RNA-FM was developed by the [ml4bio/RNA-FM](https://github.com/ml4bio/RNA-FM) authors. Its license is reproduced at `shared/rnafm/RNA-FM_LICENSE.txt`. Please cite the original RNA-FM publication when using these representations.
## Download
Download the complete release with `huggingface_hub`:
```python
from huggingface_hub import snapshot_download
local_dir = snapshot_download(
repo_id="leighv318/KDMSi",
repo_type="model",
)
print(local_dir)
```
To download only the browser inference assets:
```python
from huggingface_hub import snapshot_download
local_dir = snapshot_download(
repo_id="leighv318/KDMSi",
allow_patterns=[
"base3/onnx/*",
"base0/onnx/*",
"shared/rnafm/rnafm_t12.onnx",
"shared/preprocessing/*",
"shared/runtime/vrna.wasm",
"manifest.json",
],
)
```
The checkpoints use custom KDMSi model classes and feature construction; they are not directly loadable with `transformers.AutoModel`. Use the KDMSi source repository or the browser application for complete preprocessing and inference.
## Intended use
The models are intended for research-use prioritization of siRNA candidates before experimental validation. Base3 is used for unmodified target-site ranking; Base0 is used for ranking chemically modified duplexes under the represented molecular and assay context.
## Limitations
- Predicted scores do not replace experimental validation.

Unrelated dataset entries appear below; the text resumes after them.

/-! ### `withCodec` -/

@[simp] theorem State.withCodec_ctl (x : Substate) (c : Command) (y : Context) (s : State) :
    (s.withCodec x c y).ctl =
      s.ctl := rfl
@[simp] theorem State.withCodec_codec (x : Substate) (c : Command) (y : Context) (s : State) :
    (s.withCodec x c y).codec =
      { s.codec with substate := x, cmd := c } := rfl
@[simp] theorem State.withCodec_ctx (x : Substate) (c : Command) (y : Context) (s : State) :
    (s.withCodec x c y).ctx =
      y := rfl
@[simp] theorem State.withCodec_model (x : Substate) (c : Command) (y : Context) (s : State) :
    (s.withCodec x c y).model =
      s.model := rfl
@[simp] theorem State.withCodec_bt (x : Substate) (c : Command) (y : Context) (s : State) :
    (s.withCodec x c y).bt =
      s.bt := rfl
@[simp] theorem State.withCodec_ans1 (x : Substate) (c : Command) (y : Context) (s : State) :
    (s.withCodec x c y).ans1 =
      s.ans1 := rfl
@[simp] theorem State.withCodec_ans2 (x : Substate) (c : Command) (y : Context) (s : State) :
    (s.withCodec x c y).ans2 =
      s.ans2 := rfl
@[simp] theorem State.withCodec_queues (x : Substate) (c : Command) (y : Context) (s : State) :
    (s.withCodec x c y).queues =
      s.queues := rfl
@[simp] theorem State.withCodec_port (x : Substate) (c : Command) (y : Context) (s : State) :
    (s.withCodec x c y).port =
      s.port := rfl

/-! ### `dequeue` -/

@[simp] theorem State.dequeue_ctl (rest : List (List Byte)) (s : State) : (s.dequeue rest).ctl = s.ctl := rfl
@[simp] theorem State.dequeue_codec (rest : List (List Byte)) (s : State) : (s.dequeue rest).codec = s.codec := rfl
@[simp] theorem State.dequeue_ctx (rest : List (List Byte)) (s : State) : (s.dequeue rest).ctx = s.ctx := rfl
@[simp] theorem State.dequeue_model (rest : List (List Byte)) (s : State) : (s.dequeue rest).model = s.model := rfl
@[simp] theorem State.dequeue_bt (rest : List (List Byte)) (s : State) : (s.dequeue rest).bt = s.bt := rfl
@[simp] theorem State.dequeue_ans1 (rest : List (List Byte)) (s : State) : (s.dequeue rest).ans1 = s.ans1 := rfl
@[simp] theorem State.dequeue_ans2 (rest : List (List Byte)) (s : State) : (s.dequeue rest).ans2 = s.ans2 := rfl
@[simp] theorem State.dequeue_queues (rest : List (List Byte)) (s : State) : (s.dequeue rest).queues = s.queues := rfl
@[simp] theorem State.dequeue_port (rest : List (List Byte)) (s : State) :
    (s.dequeue rest).port =
      { s.port with requests := rest } := rfl

/-! ### What the failure entry, the answer and the lock keep of `CFG` -/

@[simp] theorem State.failEntry_isDecode (c : Cause) (s : State) : (s.failEntry c).isDecode = s.isDecode := rfl
@[simp] theorem State.failEntry_engineAns2 (c : Cause) (s : State) : (s.failEntry c).engineAns2 = s.engineAns2 := rfl
@[simp] theorem State.failEntry_direct16 (c : Cause) (s : State) : (s.failEntry c).direct16 = s.direct16 := rfl
@[simp] theorem State.refuseFailed_isDecode (s : State) : (s.refuseFailed).isDecode = s.isDecode := rfl
@[simp] theorem State.refuseFailed_engineAns2 (s : State) : (s.refuseFailed).engineAns2 = s.engineAns2 := rfl
@[simp] theorem State.refuseFailed_direct16 (s : State) : (s.refuseFailed).direct16 = s.direct16 := rfl
@[simp] theorem State.answer_isDecode (r : Result) (ret : Returns) (s : State) : (s.answer r ret).isDecode = s.isDecode := rfl
@[simp] theorem State.answer_engineAns2 (r : Result) (ret : Returns) (s : State) : (s.answer r ret).engineAns2 = s.engineAns2 := rfl
@[simp] theorem State.answer_direct16 (r : Result) (ret : Returns) (s : State) : (s.answer r ret).direct16 = s.direct16 := rfl
@[simp] theorem State.lock_isDecode (s : State) : (s.lock).isDecode = s.isDecode := rfl
@[simp] theorem State.lock_engineAns2 (s : State) : (s.lock).engineAns2 = s.engineAns2 := rfl
@[simp] theorem State.lock_direct16 (s : State) : (s.lock).direct16 = s.direct16 := rfl
@[simp] theorem State.push_isDecode (q : Queue) (src : List Byte) (s : State) : (s.push q src).isDecode = s.isDecode := rfl
@[simp] theorem State.push_engineAns2 (q : Queue) (src : List Byte) (s : State) : (s.push q src).engineAns2 = s.engineAns2 := rfl
@[simp] theorem State.push_direct16 (q : Queue) (src : List Byte) (s : State) : (s.push q src).direct16 = s.direct16 := rfl
@[simp] theorem State.pop_isDecode (q : Queue) (len : Nat) (s : State) : (s.pop q len).isDecode = s.isDecode := rfl
@[simp] theorem State.pop_engineAns2 (q : Queue) (len : Nat) (s : State) : (s.pop q len).engineAns2 = s.engineAns2 := rfl
@[simp] theorem State.pop_direct16 (q : Queue) (len : Nat) (s : State) : (s.pop q len).direct16 = s.direct16 := rfl
@[simp] theorem State.setPrior_isDecode (a : Nat) (x : Cdf16) (s : State) : (s.setPrior a x).isDecode = s.isDecode := rfl
@[simp] theorem State.setPrior_engineAns2 (a : Nat) (x : Cdf16) (s : State) : (s.setPrior a x).engineAns2 = s.engineAns2 := rfl
@[simp] theorem State.setPrior_direct16 (a : Nat) (x : Cdf16) (s : State) : (s.setPrior a x).direct16 = s.direct16 := rfl
@[simp] theorem State.setMix_isDecode (x : Cdf16) (s : State) : (s.setMix x).isDecode = s.isDecode := rfl
@[simp] theorem State.setMix_engineAns2 (x : Cdf16) (s : State) : (s.setMix x).engineAns2 = s.engineAns2 := rfl
@[simp] theorem State.setMix_direct16 (x : Cdf16) (s : State) : (s.setMix x).direct16 = s.direct16 := rfl
@[simp] theorem State.setCdf2_isDecode (a2 : Nibble) (x : Cdf2) (s : State) : (s.setCdf2 a2 x).isDecode = s.isDecode := rfl
@[simp] theorem State.setCdf2_engineAns2 (a2 : Nibble) (x : Cdf2) (s : State) : (s.setCdf2 a2 x).engineAns2 = s.engineAns2 := rfl
@[simp] theorem State.setCdf2_direct16 (a2 : Nibble) (x : Cdf2) (s : State) : (s.setCdf2 a2 x).direct16 = s.direct16 := rfl
@[simp] theorem State.goto_isDecode (x : Substate) (s : State) : (s.goto x).isDecode = s.isDecode := rfl
@[simp] theorem State.goto_engineAns2 (x : Substate) (s : State) : (s.goto x).engineAns2 = s.engineAns2 := rfl
@[simp] theorem State.goto_direct16 (x : Substate) (s : State) : (s.goto x).direct16 = s.direct16 := rfl
@[simp] theorem State.setCmd_isDecode (f : Command → Command) (s : State) : (s.setCmd f).isDecode = s.isDecode := rfl
@[simp] theorem State.setCmd_engineAns2 (f : Command → Command) (s : State) : (s.setCmd f).engineAns2 = s.engineAns2 := rfl
@[simp] theorem State.setCmd_direct16 (f : Command → Command) (s : State) : (s.setCmd f).direct16 = s.direct16 := rfl
@[simp] theorem State.setCtx_isDecode (f : Context → Context) (s : State) : (s.setCtx f).isDecode = s.isDecode := rfl
@[simp] theorem State.setCtx_engineAns2 (f : Context → Context) (s : State) : (s.setCtx f).engineAns2 = s.engineAns2 := rfl
@[simp] theorem State.setCtx_direct16 (f : Context → Context) (s : State) : (s.setCtx f).direct16 = s.direct16 := rfl
@[simp] theorem State.withCodec_isDecode (x : Substate) (c : Command) (y : Context) (s : State) : (s.withCodec x c y).isDecode = s.isDecode := rfl
@[simp] theorem State.withCodec_engineAns2 (x : Substate) (c : Command) (y : Context) (s : State) : (s.withCodec x c y).engineAns2 = s.engineAns2 := rfl
@[simp] theorem State.withCodec_direct16 (x : Substate) (c : Command) (y : Context) (s : State) : (s.withCodec x c y).direct16 = s.direct16 := rfl
@[simp] theorem State.dequeue_isDecode (rest : List (List Byte)) (s : State) : (s.dequeue rest).isDecode = s.isDecode := rfl
@[simp] theorem State.dequeue_engineAns2 (rest : List (List Byte)) (s : State) : (s.dequeue rest).engineAns2 = s.engineAns2 := rfl
@[simp] theorem State.dequeue_direct16 (rest : List (List Byte)) (s : State) : (s.dequeue rest).direct16 = s.direct16 := rfl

- Base0 supports only the chemical-modification vocabulary represented by its released encoder and training data.
- The standard Base0 score estimates inhibition under modeled sequence, chemistry, transcript, concentration, and cell-type conditions. It does not predict delivery, pharmacokinetics, toxicity, or clinical efficacy.
- Optional off-target annotation is implemented in the KDMSi workflow rather than these checkpoint files. It is sequence based and does not model modification-dependent changes in off-target activity.
- Base3 source-held-out results using adaptive batch normalization should be interpreted as transductive source-adaptation estimates rather than strict frozen zero-shot estimates.
- Sample-level cross-validation is a development/interpolation benchmark and should not be conflated with leave-one-gene-out or group-disjoint external evaluation.
## Release and licensing note
The KDMSi project license has not yet been finalized. Public availability of the files should not be interpreted as permission for clinical use. The bundled RNA-FM license applies to the RNA-FM component and is included separately. Contact the KDMSi authors regarding reuse outside research evaluation.
## Citation
The KDMSi manuscript citation will be added after publication. Until then, please cite the repository and the original RNA-FM work when using these files.